# RECORDS FOR PROCESSING
┄┄┄┄┄┄┄┄┄┄┄┄┄┄┄┄┄┄┄┄

-- ==== Sys2Proof/Syntax.lean ====
section
/-!
DEFINITION. The commands of the PX4880: one constructor of `Instr` per row of spec/opcode_table.json.

A command names what happens to the block: a bus access by one of the two requesters (R56), or an event
of the network, the panel, the power inputs or an engine. What the spec leaves to measurement (a
voltage, a temperature, an offset, a received packet) is an operand of the command.
-/
namespace Sys2Proof

/-- The two requesters that reach BAR0 (R56). -/
inductive Requester where
  | host
  | mgmt
  deriving DecidableEq, Repr

/-- The units that become quiescent (R108): a block page named by its BAR0 base, a ring, or a lane of a head. -/
inductive QuietUnit where
  | page (base : Nat)
  | ring (r : Fin 8192)
  | lane (h : Fin 4) (n : Fin 13)
  deriving DecidableEq, Repr

/-- What a role write addresses (R105): the ROLE register of a page, or LANE_ROLE_n of a head's ZL page. -/
inductive RoleTarget where
  | page (base : Nat)
  | lane (h : Fin 4) (n : Fin 13)
  deriving DecidableEq, Repr

/-- The host-memory read of a ring entry: its ring and its index. -/
structure HostRead where
  ring : Fin 8192
  index : Word
  deriving DecidableEq, Repr

/-- PTP messages the module sends (R135). -/
inductive PtpMsg where
  | announce
  | sync
  | followUp
  | delayReq
  | delayResp
  deriving DecidableEq, Repr

/-- What a received Ethernet frame carries, as far as R159 and R160 tell frames apart. -/
inductive FrameKind where
  | pst
  | ptp
  | arp
  | neighbour
  | other
  deriving DecidableEq, Repr

/-- A received Ethernet frame as the port sees it before any PST handling (R159, R161): FCS result, 802.1Q tags, length
from destination address to FCS, payload kind, fragmentation, and the RS-FEC codewords it took. -/
structure EthFrame where
  fcsOk : Bool
  tags : Nat
  length : Nat
  kind : FrameKind
  fragment : Bool
  fecCorrected : Nat
  fecUncorrected : Nat
  deriving DecidableEq, Repr

/-- The state of a line at its ray deadline (R287 to R289, R294, R350): its rays issued and delivered, the most rays in flight at
once since the deadline before, the margin of the last one, and whether composition and output processing finish by the line
start. -/
structure RayProgress where
  line : Nat
  issued : Nat
  delivered : Nat
  inflight : Nat
  marginNs : Nat
  composed : Bool
  deriving DecidableEq, Repr

/-- A block of a lane (R367): its sync header [h1 h0] as a number, and its 16 payload bytes as they stand on the lane. -/
structure Block where
  header : Nat
  payload : List Byte
  deriving DecidableEq, Repr

/-- Blocks that a receiving lane sees one after another, and the UI at which the first begins (R367, R370). -/
structure RxBlocks where
  ui : Nat
  blocks : List Block
  deriving DecidableEq, Repr

/-- A line packet that a receiving lane has found in its blocks (R371 to R375): line, GROUP, whether it is valid under R375, flags,
and payload bytes. -/
structure RxPacket where
  line : Nat
  group : Nat
  valid : Bool
  repeated : Bool
  blank : Bool
  pol : Bool
  payload : List Byte
  deriving DecidableEq, Repr

/-- Readings of the pre-check of one rail (R410): the two voltages and the cross-coupled rail. -/
structure PreReading where
  v1 : Nat
  v2 : Nat
  cross : Option Nat
  deriving DecidableEq, Repr

/-- A rail's measured load (R419). -/
structure RailLoad where
  rail : Nat
  milliwatt : Nat
  deriving DecidableEq, Repr

/-- A requester of the memory controller (R462): of a head the layer fetch, the ray-map fetch, the presented-map read, the ray cache
and writeback; the decode cluster, a network port, INGEST, a ring whose entries lie in host memory or in HBM, BAR4, a job
engine, the loading of a head's ray maps, scrub, migration, perf dumps and the event log. -/
inductive MemAgent where
  | layerFetch (h : Fin 4)
  | mapFetch (h : Fin 4)
  | opticMap (h : Fin 4)
  | rayCache (h : Fin 4)
  | decode
  | net (p : Fin 2)
  | ingest
  | hostRing (r : Nat)
  | bar4
  | writeback (h : Fin 4)
  | engine (e : Fin 8)
  | hbmRing (r : Nat)
  | mapLoad (h : Fin 4)
  | scrub
  | migration
  | perfDump
  | eventLog
  deriving DecidableEq, Repr

/-- Service class of a requester (R462). -/
def MemAgent.cls : MemAgent → Nat
  | .layerFetch _ | .mapFetch _ | .opticMap _ => 0
  | .rayCache _ => 1
  | .decode => 2
  | .net _ | .ingest | .hostRing _ | .bar4 => 3
  | .writeback _ | .engine _ | .hbmRing _ => 4
  | .mapLoad _ | .scrub | .migration | .perfDump | .eventLog => 5

/-- The head whose unit a requester of class SC0 is. -/
def MemAgent.head : MemAgent → Nat
  | .layerFetch h | .mapFetch h | .opticMap h | .rayCache h | .writeback h | .mapLoad h => h
  | _ => 0

/-- A request that arrives at the memory controller (R462, R463). -/
structure MemReq where
  requester : MemAgent
  addr : Nat
  write : Option (List Byte)
  len : Nat
  deriving DecidableEq, Repr

/-- The service class of a request is that of its requester (R462). -/
def MemReq.cls (r : MemReq) : Nat := r.requester.cls

/-- What the ECC of a read granule reports (R470). -/
inductive EccResult where
  | clean
  | corrected
  | uncorrected
  deriving DecidableEq, Repr

/-- Why a pseudo-channel is migrated (R471), with the codes of MIGRATION.REASON. -/
inductive MigReason where
  | periodic
  | temperature
  | errors
  | failure
  | command
  | borrow
  deriving DecidableEq, Repr

/-- A performance counter: general counter i (R530) or privileged counter i (R533). -/
inductive PerfCounter where
  | general (i : Fin 256)
  | privileged (i : Fin 16)
  deriving DecidableEq, Repr

/-- The times of a tagged ray (R539): NS32 at issue, the stage times in ns from it where the stage was reached, and the rays
of the head in flight at issue. -/
structure GlintStages where
  issue : BitVec 32
  dMap : BitVec 32
  dFill : BitVec 32
  dValue : BitVec 32
  dComposed : BitVec 32
  dSent : BitVec 32
  inflight : Nat
  deriving DecidableEq, Repr

/-- The kind of module in a QSFP cage (R580). -/
inductive QsfpMedia where
  | copper
  | optical
  | other
  deriving DecidableEq, Repr
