/-- The event sources of the module. `h` is a head, `j` a job engine, `p` an audio port, `i` the instance of a paired page. -/
inductive Ev where
  /-- UNMAPPED_ACCESS (R75). DETAIL0 = BAR0 offset. -/
  | unmappedAccess
  /-- PARTIAL_WRITE (R75). DETAIL0 = BAR0 offset. -/
  | partialWrite
  /-- NOT_NEGOTIATED_ACCESS (R75). DETAIL0 = BAR0 offset. -/
  | notNegotiatedAccess
  /-- REG_REFUSED (R75). DETAIL0 = BAR0 offset. -/
  | regRefused
  /-- LOG_DROP_LOW (R75). DETAIL0 = LOG_DROPPED_LOW. -/
  | logDropLow
  /-- LOG_DROP_HIGH (R75). DETAIL0 = LOG_DROPPED_HIGH. -/
  | logDropHigh
  /-- BAR4_RANGE (R75). DETAIL0, DETAIL1 = HBM address, low and high. -/
  | bar4Range
  /-- FLR_RECEIVED (R75). None. -/
  | flrReceived
  /-- PCIE_LINK_DOWN (R75). DETAIL0 = last link speed and width. -/
  | pcieLinkDown
  /-- FEATURE_ACCEPTED (R75). DETAIL0 = ACCEPT_COUNT. -/
  | featureAccepted
  /-- FEATURE_REFUSED (R75). DETAIL0 = RESULT, DETAIL1 = BIT. -/
  | featureRefused
  /-- TXN_REFUSED (R126). DETAIL0 = id, DETAIL1 = status, DETAIL2 = offending offset. -/
  | txnRefused
  /-- TXN_APPLIED (R126). DETAIL0 = id, DETAIL1 = apply mode, DETAIL2 = status. -/
  | txnApplied
  /-- TXN_ROLLED_BACK (R126). DETAIL0 = id, DETAIL1 = 0 command, 1 function-level reset, 2 TXN_APPLY slot ended under R154 or R156. -/
  | txnRolledBack
  /-- RING_CFG_REFUSED (R126). DETAIL0 = ring, DETAIL1 = CFG_ERROR. -/
  | ringCfgRefused
  /-- DOORBELL_REFUSED (R126). DETAIL0 = ring, DETAIL1 = index written, DETAIL2 = reason. -/
  | doorbellRefused
  /-- STALE_ROLE_SEEN (R126). DETAIL0 = ring, DETAIL1 = index, DETAIL2 = entry epoch, DETAIL3 = unit epoch. -/
  | staleRoleSeen
  /-- RING_STALLED (R126). DETAIL0 = ring. -/
  | ringStalled
  /-- RING_MEDIA_ERROR (R126). DETAIL0 = ring, DETAIL1 = index. -/
  | ringMediaError
  /-- RING_HOST_ERROR (R126). DETAIL0 = ring, DETAIL1 = index. -/
  | ringHostError
  /-- JUMP_REFUSED (R158). DETAIL0 = domain; DETAIL1, DETAIL2 = PROPOSED low, high. -/
  | jumpRefused
  /-- JUMP_ACCEPTED (R158). DETAIL0 = domain; DETAIL1, DETAIL2 = c; DETAIL3 = 0 step, 1 slew. -/
  | jumpAccepted
  /-- DOMAIN_LOCKED (R158). DETAIL0 = domain. -/
  | domainLocked
  /-- DOMAIN_SUSPECT (R158). DETAIL0 = domain. -/
  | domainSuspect
  /-- DOMAIN_HOLDOVER (R158). DETAIL0 = domain. -/
  | domainHoldover
  /-- DOMAIN_SWITCHED (R158). DETAIL0 = new serving domain; DETAIL1, DETAIL2 = slewed offset. -/
  | domainSwitched
  /-- GM_CHANGED (R158). DETAIL0 = domain; DETAIL1, DETAIL2 = new GM_ID. -/
  | gmChanged
  /-- SLEW_DONE (R158). DETAIL0 = 0 normal, 1 fast. -/
  | slewDone
  /-- REF_LOST (R158). None. -/
  | refLost
  /-- PPS_LOST (R158). None. -/
  | ppsLost
  /-- REF_RESTORED (R158). None. -/
  | refRestored
  /-- SCHED_LATE (R158). DETAIL0 = slot. -/
  | schedLate
  /-- SCHED_DONE_LATE (R158). DETAIL0 = slot; DETAIL1 = lateness in ns. -/
  | schedDoneLate
  /-- SCHED_STALE (R158). DETAIL0 = slot; DETAIL1 = slot epoch; DETAIL2 = unit epoch. -/
  | schedStale
  /-- SCHED_OVERRUN (R158). DETAIL0 = slot. -/
  | schedOverrun
  /-- SCHED_LOG_LOST (R158). DETAIL0 = LOG_DROPPED. -/
  | schedLogLost
  /-- LINK_DOWN (R189). DETAIL0 = LINK_STATUS. -/
  | linkDown (i : Fin 2)
  /-- LINK_UP (R189). DETAIL0 = LINK_STATUS. -/
  | linkUp (i : Fin 2)
  /-- FEC_UNCORRECTED (R189). DETAIL0 = FEC_UNCORR. -/
  | fecUncorrected (i : Fin 2)
  /-- RX_POOL_EXHAUSTED (R189). DETAIL0 = RX_RING_FULL. -/
  | rxPoolExhausted (i : Fin 2)
  /-- BAD_PST (R189). DETAIL0 = STREAM_ID, DETAIL1 = SEQ. -/
  | badPst
  /-- NO_FLOW (R189). DETAIL0 = STREAM_ID, DETAIL1 = path: 0 NET0, 1 NET1, 2 host. -/
  | noFlow
  /-- FLOW_STALE (R189). DETAIL0 = flow, DETAIL1 = entry epoch, DETAIL2 = store epoch. -/
  | flowStale
  /-- PATH_LOST (R189). DETAIL0 = flow, DETAIL1 = port. -/
  | pathLost
  /-- PATH_RESTORED (R189). DETAIL0 = flow, DETAIL1 = port. -/
  | pathRestored
  /-- FRAME_REFUSED (R189). DETAIL0 = store, DETAIL1 = FRAME, DETAIL2 = reason. -/
  | frameRefused
  /-- FRAME_CONCEALED (R189). DETAIL0 = store, DETAIL1 = FRAME, DETAIL2 = concealed tiles. -/
  | frameConcealed
  /-- DECODE_LOAD_HIGH (R253). DETAIL0 = LOAD. -/
  | decodeLoadHigh
  /-- DECODE_LATE (R253). DETAIL0 = store, DETAIL1 = FRAME. -/
  | decodeLate
  /-- CORE_RETIRED (R253). DETAIL0 = core, DETAIL1 = CORE_MASK. -/
  | coreRetired
  /-- SCENE_STREAM_ERROR (R253). DETAIL0 = store, DETAIL1 = FRAME, DETAIL2 = tile, DETAIL3 = error code. -/
  | sceneStreamError
  /-- VERIFY_MISMATCH (R253). DETAIL0 = ring, DETAIL1 = index, DETAIL2 = frame and tile, frame in [31:24], DETAIL3 = 0 fixed, 1 RAW failed. -/
  | verifyMismatch (j : Fin 8)
  /-- JOB_TIMEOUT (R253). DETAIL0 = ring, DETAIL1 = index. -/
  | jobTimeout (j : Fin 8)
  /-- JOB_STREAM_ERROR (R253). DETAIL0 = ring, DETAIL1 = index, DETAIL2 = frame, DETAIL3 = tile and code, code in [31:24]. -/
  | jobStreamError (j : Fin 8)
  /-- MAP_LOADED (R270). DETAIL0 = bank, DETAIL1 = CAL_ID. -/
  | mapLoaded (h : Fin 4)
  /-- MAP_REFUSED (R270). DETAIL0 = bank, DETAIL1 = ERROR, DETAIL2 = ERR_DETAIL. -/
  | mapRefused (h : Fin 4)
  /-- MAP_RELEASED (R270). DETAIL0 = bank. -/
  | mapReleased (h : Fin 4)
  /-- MAP_SWITCHED (R270). DETAIL0 = new bank, DETAIL1 = ACTIVE_FIELD. -/
  | mapSwitched (h : Fin 4)
  /-- MAP_FETCH_ERROR (R270). DETAIL0 = bank, DETAIL1 = block index (by × BX + bx), DETAIL2 = variant, DETAIL3 = 0 memory, 1 stream. -/
  | mapFetchError (h : Fin 4)
  /-- RAYS_LATE (R299). DETAIL0 = CUR_FRAME, DETAIL1 = first eclipsed line, DETAIL2 = cause: 0 RATE, 1 SCENE, 2 MAP, DETAIL3 = RGU_STATUS. -/
  | raysLate (h : Fin 4)
  /-- SCENE_FETCH_ERROR (R299). DETAIL0, DETAIL1 = HBM address, low and high; DETAIL2 = CUR_FRAME. -/
  | sceneFetchError (h : Fin 4)
  /-- LOW_MARGIN (R299). DETAIL0 = MIN_MARGIN, DETAIL1 = line at which it occurred. -/
  | lowMargin (h : Fin 4)
  /-- LAYER_ECLIPSED (R333). DETAIL0 = layer, DETAIL1 = first line, DETAIL2 = cause, DETAIL3 = field. -/
  | layerEclipsed (h : Fin 4)
  /-- LAYER_RELEASED (R333). DETAIL0 = layer, DETAIL1, DETAIL2 = REL_DESC low, high, DETAIL3 = REL_COUNT. -/
  | layerReleased (h : Fin 4)
  /-- LAYER_COMMIT_REFUSED (R333). DETAIL0 = BAR0 offset, DETAIL1 = field of the latch. -/
  | layerCommitRefused (h : Fin 4)
  /-- WB_SKIPPED_FIELD (R333). DETAIL0 = reason, DETAIL1 = WB_SKIPPED. -/
  | wbSkippedField (h : Fin 4)
  /-- WB_VERIFY_MISMATCH (R333). DETAIL0 = field, DETAIL1 = tile. -/
  | wbVerifyMismatch (h : Fin 4)
  /-- WB_OUT_OF_SPACE (R333). DETAIL0 = field, DETAIL1 = region. -/
  | wbOutOfSpace (h : Fin 4)
  /-- HEAD_ACTIVE (R365). DETAIL0 = first produced field. -/
  | headActive (h : Fin 4)
  /-- HEAD_LEFT_ACTIVE (R365). DETAIL0 = field, DETAIL1 = line. -/
  | headLeftActive (h : Fin 4)
  /-- LINE_REPEATED (R365). DETAIL0 = field, DETAIL1 = first repeated line, DETAIL2 = LINES_REPEATED. -/
  | lineRepeated (h : Fin 4)
  /-- PHASE_PULLING (R365). DETAIL0, DETAIL1 = E low, high; DETAIL2 = cause of R344. -/
  | phasePulling (h : Fin 4)
  /-- PHASE_LOCKED (R365). DETAIL0 = field. -/
  | phaseLocked (h : Fin 4)
  /-- TIMING_APPLIED (R365). DETAIL0 = TIMING_FIELD, DETAIL1, DETAIL2 = E low, high. -/
  | timingApplied (h : Fin 4)
  /-- RX_TIMING_MISMATCH (R365). DETAIL0 = field, DETAIL1 = RX_PERIOD, DETAIL2 = RX_LINES. -/
  | rxTimingMismatch (h : Fin 4)
  /-- POL_HOLD (R365). DETAIL0 = field, DETAIL1, DETAIL2 = LEDGER low, high. -/
  | polHold (h : Fin 4)
  /-- LUT_WRITE_IGNORED (R365). DETAIL0 = BAR0 offset. -/
  | lutWriteIgnored (h : Fin 4)
  /-- MIRROR_MISMATCH (R365). DETAIL0 = lane, DETAIL1 = field, DETAIL2 = line, DETAIL3 = LANE_MISMATCH of the lane. -/
  | mirrorMismatch (h : Fin 4)
  /-- LANE_ACTIVE (R400). DETAIL0 = lane, DETAIL1 = rate code, DETAIL2 = preset. -/
  | laneActive (h : Fin 4)
  /-- LANE_TRAIN_FAIL (R400). DETAIL0 = lane, DETAIL1 = state, DETAIL2 = reason, DETAIL3 = ROUNDS. -/
  | laneTrainFail (h : Fin 4)
  /-- LANE_DARK (R400). DETAIL0 = lane, DETAIL1 = LAST_FAIL. -/
  | laneDark (h : Fin 4)
  /-- LANE_SPARED (R400). DETAIL0 = failed lane, DETAIL1 = reason, DETAIL2 = field, DETAIL3 = line of the move. -/
  | laneSpared (h : Fin 4)
  /-- SPARE_UNAVAILABLE (R400). DETAIL0 = GAP, DETAIL1 = LANE_STATUS of the gap. -/
  | spareUnavailable (h : Fin 4)
  /-- GROUP_LOST (R400). DETAIL0 = group, DETAIL1 = lane, DETAIL2 = field, DETAIL3 = line. -/
  | groupLost (h : Fin 4)
  /-- GROUP_RESTORED (R400). DETAIL0 = group, DETAIL1 = lane, DETAIL2 = field, DETAIL3 = line. -/
  | groupRestored (h : Fin 4)
  /-- LINK_CORRECTED (R400). DETAIL0 = lane, DETAIL1 = 1 inverted, 2 reversed. -/
  | linkCorrected (h : Fin 4)
  /-- RX_LINE_ERROR (R400). DETAIL0 = field, DETAIL1 = first line, DETAIL2 = RX_MISSING. -/
  | rxLineError (h : Fin 4)
  /-- PRBS_ERROR (R400). DETAIL0 = lane, DETAIL1 = PRBS_ERR. -/
  | prbsError (h : Fin 4)
  /-- LANE_CMD_STALE (R400). DETAIL0 = lane, DETAIL1 = command epoch, DETAIL2 = lane epoch. -/
  | laneCmdStale (h : Fin 4)
  /-- SB_NO_REPLY (R400). DETAIL0 = group, DETAIL1 = NO_REPLY. -/
  | sbNoReply (h : Fin 4)
  /-- SB_FRAME_ERROR (R400). DETAIL0 = SB_CRC_ERR. -/
  | sbFrameError (h : Fin 4)
  /-- SB_CONTENTION (R400). None. -/
  | sbContention (h : Fin 4)
  /-- CAPS_REFUSED (R400). DETAIL0 = group, DETAIL1 = check code. -/
  | capsRefused (h : Fin 4)
  /-- PRECHECK_FAIL (R431). DETAIL0 = first failing rail, DETAIL1 = its PRECHECK. -/
  | precheckFail
  /-- RAIL_FAULT (R431). DETAIL0 = rail, DETAIL1 = 0 under-voltage, 1 over-voltage. -/
  | railFault
  /-- RAIL_RECOVERED (R431). DETAIL0 = rail, DETAIL1 = attempt. -/
  | railRecovered
  /-- RAIL_LATCHED (R431). DETAIL0 = rail. -/
  | railLatched
  /-- RAIL_NO_LOAD (R431). DETAIL0 = rail. -/
  | railNoLoad
  /-- PHASE_LOST (R431). DETAIL0 = rail, DETAIL1 = phase. -/
  | phaseLost
  /-- RAIL_DERATED (R431). DETAIL0 = rail, DETAIL1 = ILIM in effect. -/
  | railDerated
  /-- RAIL_POWER_LIMIT (R431). DETAIL0 = P_TOTAL. -/
  | railPowerLimit
  /-- PVL_OVERLOAD (R431). DETAIL0 = PVL_POWER. -/
  | pvlOverload
  /-- HVIN_LOW (R431). DETAIL0 = HVIN. -/
  | hvinLow
  /-- HVIN_LOST (R431). DETAIL0 = HVIN_LOSSES. -/
  | hvinLost
  /-- HVIN_RESTORED (R431). DETAIL0 = PANEL_REQ. -/
  | hvinRestored
  /-- GATE_OUTPUT_FAULT (R431). DETAIL0 = head, DETAIL1 = output, 16 for GST. -/
  | gateOutputFault
  /-- CRACK_DETECTED (R431). DETAIL0 = loop, DETAIL1 = CRACK_R, DETAIL2 = action. -/
  | crackDetected
  /-- THERMISTOR_INVALID (R431). DETAIL0 = input. -/
  | thermistorInvalid
  /-- PANEL_ON (R431). DETAIL0 = ON_COUNT. -/
  | panelOn
  /-- PANEL_OFF (R431). DETAIL0 = cause: 0 command, 1 latch, 2 crack, 3 HVIN. -/
  | panelOff
  /-- SEQ_FAIL (R431). DETAIL0 = SEQ_RESULT. -/
  | seqFail
  /-- KEEPER_LINK_LOST (R431). None. -/
  | keeperLinkLost
  /-- KEEPER_LINK_RESTORED (R431). None. -/
  | keeperLinkRestored
  /-- BATCH_DONE (R457). DETAIL0 = ID, DETAIL1 = outcome, DETAIL2 = rows, DETAIL3 = band. -/
  | batchDone
  /-- BATCH_TERMINATED (R457). DETAIL0 = ID, DETAIL1 = row cut, DETAIL2 = cause. -/
  | batchTerminated
  /-- BATCH_REFUSED (R457). DETAIL0 = ID, DETAIL1 = reason. -/
  | batchRefused
  /-- CELLS_PENDING (R457). DETAIL0 = ID, DETAIL1 = PENDING_CELLS. -/
  | cellsPending
  /-- TEMP_EXCURSION (R457). DETAIL0 = ID, DETAIL1 = band, DETAIL2 = PANEL_TEMP. -/
  | tempExcursion
  /-- TEMP_UNAVAILABLE (R457). DETAIL0 = PANEL_TEMP. -/
  | tempUnavailable
  /-- ROWS_UNCERTAIN (R457). DETAIL0 = UNCERTAIN_ROWS, DETAIL1 = first row. -/
  | rowsUncertain
  /-- ROWS_RECOVERED (R457). DETAIL0 = rows, DETAIL1 = band. -/
  | rowsRecovered
  /-- LEDGER_HIGH (R457). DETAIL0 = cell, DETAIL1 = LEDGER. -/
  | ledgerHigh
  /-- WEAR_WARN (R457). DETAIL0 = cell. -/
  | wearWarn
  /-- WEAR_LIMIT (R457). DETAIL0 = cell. -/
  | wearLimit
  /-- TABLE_INVALID (R457). DETAIL0 = band, DETAIL1 = byte offset. -/
  | tableInvalid
  /-- MEM_READY (R482). DETAIL0, DETAIL1 = USABLE_TOP low, high. -/
  | memReady
  /-- CEILING_EXCEEDED (R482). DETAIL0 = UTIL. -/
  | ceilingExceeded
  /-- SC0_AGED (R482). DETAIL0 = head, DETAIL1 = wait in ns, DETAIL2 = physical PC. -/
  | sc0Aged
  /-- ECC_CORRECTED (R482). DETAIL0 = physical PC; DETAIL1, DETAIL2 = address. -/
  | eccCorrected
  /-- ECC_UNCORRECTED (R482). DETAIL0 = physical PC, or 0x3F for a read at or above USABLE_TOP under R460; DETAIL1, DETAIL2 = address; DETAIL3 = class. -/
  | eccUncorrected
  /-- SCRUB_UNCORRECTED (R482). DETAIL0 = physical PC; DETAIL1, DETAIL2 = address. -/
  | scrubUncorrected
  /-- PARITY_REPLAYED (R482). DETAIL0 = physical PC, DETAIL1 = attempts. -/
  | parityReplayed
  /-- QUICK_RETRAIN (R482). DETAIL0 = physical PC, DETAIL1 = 0 success, 1 failed. -/
  | quickRetrain
  /-- SAFE_MODE (R482). DETAIL0 = physical PC. -/
  | safeMode
  /-- RETRAIN_DONE (R482). DETAIL0 = physical PC, DETAIL1 = reason. -/
  | retrainDone
  /-- MIGRATION_DONE (R482). DETAIL0 = source, DETAIL1 = target, DETAIL2 = reason. -/
  | migrationDone
  /-- PC_RETIRED (R482). DETAIL0 = physical PC, DETAIL1 = spares free. -/
  | pcRetired
  /-- SPARE_EXHAUSTED (R482). None. -/
  | spareExhausted
  /-- SHRINK_REQUESTED (R482). DETAIL0, DETAIL1 = new USABLE_TOP low, high. -/
  | shrinkRequested
  /-- BULK_SHRUNK (R482). DETAIL0, DETAIL1 = USABLE_TOP low, high; DETAIL2 = M. -/
  | bulkShrunk
  /-- DATA_LOST (R482). DETAIL0 = logical channel, DETAIL1 = physical PC, DETAIL2 = 0 borrowed, 1 unbacked. -/
  | dataLost
  /-- AUDIO_UNDERRUN (R503). DETAIL0, DETAIL1 = first zero frame, low and high. -/
  | audioUnderrun (p : Fin 8)
  /-- AUDIO_OVERRUN (R503). DETAIL0, DETAIL1 = first lost frame, low and high. -/
  | audioOverrun (p : Fin 8)
  /-- AUDIO_CONTENTION (R503). DETAIL0 = pin. -/
  | audioContention (p : Fin 8)
  /-- AUDIO_CLOCK (R503). DETAIL0 = 0 lost, 1 out of range; DETAIL1 = RATE_PPM. -/
  | audioClock (p : Fin 8)
  /-- ZONE_WARM (R526). DETAIL0 = zone, DETAIL1 = TEMP. -/
  | zoneWarm
  /-- ZONE_HOT (R526). DETAIL0 = zone, DETAIL1 = TEMP. -/
  | zoneHot
  /-- ZONE_CRITICAL (R526). DETAIL0 = zone, DETAIL1 = TEMP. -/
  | zoneCritical
  /-- THROTTLE_LEVEL (R526). DETAIL0 = new L, DETAIL1 = zone. -/
  | throttleLevel
  /-- RGU_THROTTLED (R526). DETAIL0 = L. -/
  | rguThrottled
  /-- SENSOR_SUSPECT (R526). DETAIL0 = sensor, DETAIL1 = sensor value, DETAIL2 = neighbour mean. -/
  | sensorSuspect
  /-- SENSOR_FAILED (R526). DETAIL0 = sensor, DETAIL1 = count n. -/
  | sensorFailed
  /-- SENSOR_RECOVERED (R526). DETAIL0 = sensor. -/
  | sensorRecovered
  /-- ZONE_FALLBACK (R526). DETAIL0 = zone, DETAIL1 = OK_SENSORS. -/
  | zoneFallback
  /-- THERMAL_TRIP (R526). DETAIL0 = zone, DETAIL1 = TEMP. -/
  | thermalTrip
  /-- WAKE_DEFERRED (R526). DETAIL0 = zone, DETAIL1 = TEMP, DETAIL2 = 0 hot, 1 cold. -/
  | wakeDeferred
  /-- POWER_STATE_CHANGED (R526). DETAIL0 = STATE, DETAIL1 = LAST_WAKE. -/
  | powerStateChanged
  /-- PERF_OVERFLOW (R544). DETAIL0 = counter. -/
  | perfOverflow (i : Fin 2)
  /-- DUMP_SKIPPED (R544). DETAIL0 = DUMP_MISSED. -/
  | dumpSkipped
  /-- GLINT_LOST (R544). DETAIL0 = GLINT_DROPPED. -/
  | glintLost
  /-- FW_STAGED (R557). DETAIL0 = VERSION, DETAIL1 = slot. -/
  | fwStaged
  /-- FW_STAGE_REFUSED (R557). DETAIL0 = RESULT. -/
  | fwStageRefused
  /-- FW_SWAPPED (R557). DETAIL0 = old VERSION, DETAIL1 = new VERSION, DETAIL2 = SWAP_FIELD. -/
  | fwSwapped
  /-- FW_REVERTED (R557). DETAIL0 = VERSION reverted from, DETAIL1 = 0 self-check, 1 watchdog, 2 command. -/
  | fwReverted
  /-- FW_SWAP_DEFERRED (R557). DETAIL0 = condition of R551, 1–4 in listed order. -/
  | fwSwapDeferred
  /-- FW_CONFIRMED (R557). DETAIL0 = VERSION, DETAIL1 = ROLLBACK_COUNTER. -/
  | fwConfirmed
  /-- SPARE_LOW (R557). DETAIL0 = kind: 0 lane, 1 memory, 2 phase, 3 domain, 4 path, 5 sensor; DETAIL1 = head, rail or zone. -/
  | spareLow
  /-- MGMT_WATCHDOG (R557). DETAIL0 = FW_VERSION. -/
  | mgmtWatchdog
  /-- LOG_WRAPPED (R557). DETAIL0 = LOG_WRAPS. -/
  | logWrapped
  deriving DecidableEq, Repr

┄┄┄┄┄┄┄┄┄┄┄┄┄┄┄┄┄┄┄┄

# WHAT YOU WILL DO
Each line from the top of the records above through the line containing "namespace Sys2Proof" needs to be transcribed exactly, and no line after it.

# FINAL ANSWER
-- ==== Sys2Proof/Syntax.lean ====
section
/-!
DEFINITION. The commands of the PX4880: one constructor of `Instr` per row of spec/opcode_table.json.

A command names what happens to the block: a bus access by one of the two requesters (R56), or an event
of the network, the panel, the power inputs or an engine. What the spec leaves to measurement (a
voltage, a temperature, an offset, a received packet) is an operand of the command.
-/
namespace Sys2Proof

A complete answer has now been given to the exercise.